Thursday 21 June 2012

Small, important changes

Outside on a dreich wet day our neighbours of the last seven years are moving house, a massive removal van currently blocking our drive. I'm watching from the bedroom window.

Meanwhile downstairs a small, frightened female cat cowers behind the couch.

Brian, Lesley and their two small boys are moving to another part of the town. They've been the perfect modern neighbours, I suppose; polite, distant, unobtrusive. Going about their lives and leaving us to ours. We've no doubt been exactly the same kind of neighbours to them. Its a smallish town and in all likelyhood we'll run into them again, in a supermarket or high street or public place. A smile will pass or a few hasty words will be exchanged and we'll all go away happy. In their own way we've probably each played a subtle but significant part in each others happiness over the last seven years: nobody wants a bothersome neighbour.

And yet even now, watching them go, I'm unsure of their surname.

And what will the new neighbours be like I wonder, slightly anxiously.

But enough of that. I now have to turn my attention to the scared little cat. She arrived last night from a rescue home. a small, neat, dainty little three year old, black with splurges of white and neat white socks. Last night she wandered around inquisitively, as cats do and seemed unafraid. She even spent time up on the couch with us, allowing herself to be petted, dozing briefly and purring loudly.

When I got up this morning, however, it was a different story. She was nowhere to be seen and I eventually found her behind the fridge. Once I dragged it out she immediately fled behind the couch in the living room, wedged between it and the wall. She lies their now, scared, confused and gone to ground, as cats do when they're frightened. I've put a small dish of milk to the side of the couch and retired to write this. It will take time but she'll come out eventually, and begin to form trust.

She still doesn't have a name, and neither do our new neighbours. Even our old neighbours only had first names. Thats life these days.

Wednesday 6 June 2012

Londra, Sad Boys and Jubilee

Went down to London between 29-31 May, just before the big Diamond Jubilee shindig for the old Queen doing 60 years on the job. Great weather (which they didn't get for the actual Jubilee itself) and did all the usual touristy things that I never did during the 5 years I actually lived there: Big Bus, River Cruise (a freebie from the Big Bus ticket), Shakespeare's Globe (a rip-off) and theatre (Wicked).
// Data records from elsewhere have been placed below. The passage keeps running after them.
/-! ### setReg -/

@[simp] theorem State.setReg_pending (s : State) (r : Reg) (v : W32) : (s.setReg r v).pending = s.pending := rfl
@[simp] theorem State.setReg_sram (s : State) (r : Reg) (v : W32) : (s.setReg r v).sram = s.sram := rfl
@[simp] theorem State.setReg_otp (s : State) (r : Reg) (v : W32) : (s.setReg r v).otp = s.otp := rfl
@[simp] theorem State.setReg_coef (s : State) (r : Reg) (v : W32) : (s.setReg r v).coef = s.coef := rfl
@[simp] theorem State.setReg_proto (s : State) (r : Reg) (v : W32) : (s.setReg r v).proto = s.proto := rfl
@[simp] theorem State.setReg_clk (s : State) (r : Reg) (v : W32) : (s.setReg r v).clk = s.clk := rfl
@[simp] theorem State.setReg_eng (s : State) (r : Reg) (v : W32) : (s.setReg r v).eng = s.eng := rfl
@[simp] theorem State.setReg_chains (s : State) (r : Reg) (v : W32) : (s.setReg r v).chains = s.chains := rfl
@[simp] theorem State.setReg_past (s : State) (r : Reg) (v : W32) : (s.setReg r v).past = s.past := rfl
@[simp] theorem State.setReg_drivers (s : State) (r : Reg) (v : W32) : (s.setReg r v).drivers = s.drivers := rfl
@[simp] theorem State.setReg_sources (s : State) (r : Reg) (v : W32) : (s.setReg r v).sources = s.sources := rfl
@[simp] theorem State.setReg_mon (s : State) (r : Reg) (v : W32) : (s.setReg r v).mon = s.mon := rfl
@[simp] theorem State.setReg_ds (s : State) (r : Reg) (v : W32) : (s.setReg r v).ds = s.ds := rfl
@[simp] theorem State.setReg_dsStage (s : State) (r : Reg) (v : W32) : (s.setReg r v).dsStage = s.dsStage := rfl
@[simp] theorem State.setReg_dets (s : State) (r : Reg) (v : W32) : (s.setReg r v).dets = s.dets := rfl
@[simp] theorem State.setReg_stats (s : State) (r : Reg) (v : W32) : (s.setReg r v).stats = s.stats := rfl
@[simp] theorem State.setReg_melds (s : State) (r : Reg) (v : W32) : (s.setReg r v).melds = s.melds := rfl
@[simp] theorem State.setReg_route (s : State) (r : Reg) (v : W32) : (s.setReg r v).route = s.route := rfl
@[simp] theorem State.setReg_irq (s : State) (r : Reg) (v : W32) : (s.setReg r v).irq = s.irq := rfl
@[simp] theorem State.setReg_queues (s : State) (r : Reg) (v : W32) : (s.setReg r v).queues = s.queues := rfl
@[simp] theorem State.setReg_weir (s : State) (r : Reg) (v : W32) : (s.setReg r v).weir = s.weir := rfl
@[simp] theorem State.setReg_syncs (s : State) (r : Reg) (v : W32) : (s.setReg r v).syncs = s.syncs := rfl
@[simp] theorem State.setReg_syncLast (s : State) (r : Reg) (v : W32) : (s.setReg r v).syncLast = s.syncLast := rfl
@[simp] theorem State.setReg_syncPin (s : State) (r : Reg) (v : W32) : (s.setReg r v).syncPin = s.syncPin := rfl
@[simp] theorem State.setReg_tim (s : State) (r : Reg) (v : W32) : (s.setReg r v).tim = s.tim := rfl
@[simp] theorem State.setReg_caps (s : State) (r : Reg) (v : W32) : (s.setReg r v).caps = s.caps := rfl
@[simp] theorem State.setReg_hostIf (s : State) (r : Reg) (v : W32) : (s.setReg r v).hostIf = s.hostIf := rfl
@[simp] theorem State.setReg_polls (s : State) (r : Reg) (v : W32) : (s.setReg r v).polls = s.polls := rfl
@[simp] theorem State.setReg_sbusTicks (s : State) (r : Reg) (v : W32) : (s.setReg r v).sbusTicks = s.sbusTicks := rfl
@[simp] theorem State.setReg_link (s : State) (r : Reg) (v : W32) : (s.setReg r v).link = s.link := rfl
@[simp] theorem State.setReg_servo (s : State) (r : Reg) (v : W32) : (s.setReg r v).servo = s.servo := rfl
@[simp] theorem State.setReg_pwr (s : State) (r : Reg) (v : W32) : (s.setReg r v).pwr = s.pwr := rfl
@[simp] theorem State.setReg_ebb (s : State) (r : Reg) (v : W32) : (s.setReg r v).ebb = s.ebb := rfl
@[simp] theorem State.setReg_sl (s : State) (r : Reg) (v : W32) : (s.setReg r v).sl = s.sl := rfl
@[simp] theorem State.setReg_beo0 (s : State) (r : Reg) (v : W32) : (s.setReg r v).beo0 = s.beo0 := rfl
@[simp] theorem State.setReg_beo1 (s : State) (r : Reg) (v : W32) : (s.setReg r v).beo1 = s.beo1 := rfl
@[simp] theorem State.setReg_loop (s : State) (r : Reg) (v : W32) : (s.setReg r v).loop = s.loop := rfl
@[simp] theorem State.setReg_freeCtr (s : State) (r : Reg) (v : W32) : (s.setReg r v).freeCtr = s.freeCtr := rfl
@[simp] theorem State.setReg_ch_at (s : State) (r : Reg) (v : W32) (m : Nat) : (s.setReg r v).ch m = s.ch m := rfl
@[simp] theorem State.setReg_drv_at (s : State) (r : Reg) (v : W32) (m : Nat) : (s.setReg r v).drv m = s.drv m := rfl
@[simp] theorem State.setReg_isrc_at (s : State) (r : Reg) (v : W32) (m : Nat) : (s.setReg r v).isrc m = s.isrc m := rfl
@[simp] theorem State.setReg_dsr_at (s : State) (r : Reg) (v : W32) (m : Nat) : (s.setReg r v).dsr m = s.dsr m := rfl
@[simp] theorem State.setReg_det_at (s : State) (r : Reg) (v : W32) (m : Nat) : (s.setReg r v).det m = s.det m := rfl
@[simp] theorem State.setReg_stat_at (s : State) (r : Reg) (v : W32) (m : Nat) : (s.setReg r v).stat m = s.stat m := rfl
@[simp] theorem State.setReg_meld_at (s : State) (r : Reg) (v : W32) (m : Nat) : (s.setReg r v).meld m = s.meld m := rfl
@[simp] theorem State.setReg_queue_at (s : State) (r : Reg) (v : W32) (m : Nat) : (s.setReg r v).queue m = s.queue m := rfl
@[simp] theorem State.setReg_poll_at (s : State) (r : Reg) (v : W32) (m : Nat) : (s.setReg r v).poll m = s.poll m := rfl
Found a good hotel in Bayswater called the The Cleveland Hotel London at 39-40 Cleveland Square, just down from Paddington station. Good value and room included a small kitchen area to make breakfast and whatever. Total £255 quid via ebookers, paid in advance. Fi loves Old Londra and I'm always happy to re-live it through her eyes.

By the time we got back the Sad Boys (Tomaz, Ian Sweet and Rene) where already esconsed in Edinburgher. I joined them on Friday early afternoon. I hung in there gamely until about 3am, when I collapsed in a George Street  nightclub and had to get ferryed to the hotel on the back of a rickshaw in a tired and emotional state.

Next day, at Sweetie's insistence, we ended up at Musselburgh races. 25 quid in and another 15 down the drain on useless nags. Good day out though, beered up and fun watching them all toff about in their finerey.

Watched elements of the Jubilee stuff on the telly. Felt sorry for them on the Thames on the flotilla in miserable cold weather and driving rain - must have been maddening after several weeks of fabulous weather. The old Queen is a right miserable old grump though: oddly blank and characterless, with no obvious personality and a face that most of the time looks like a bulldog licking piss off a thistle.

As usual Scotland was very tepid about the jubilee, though London had gone mad. Despite that, a few brave souls put bunting up a round their houses and somebody even decorated the lamposts.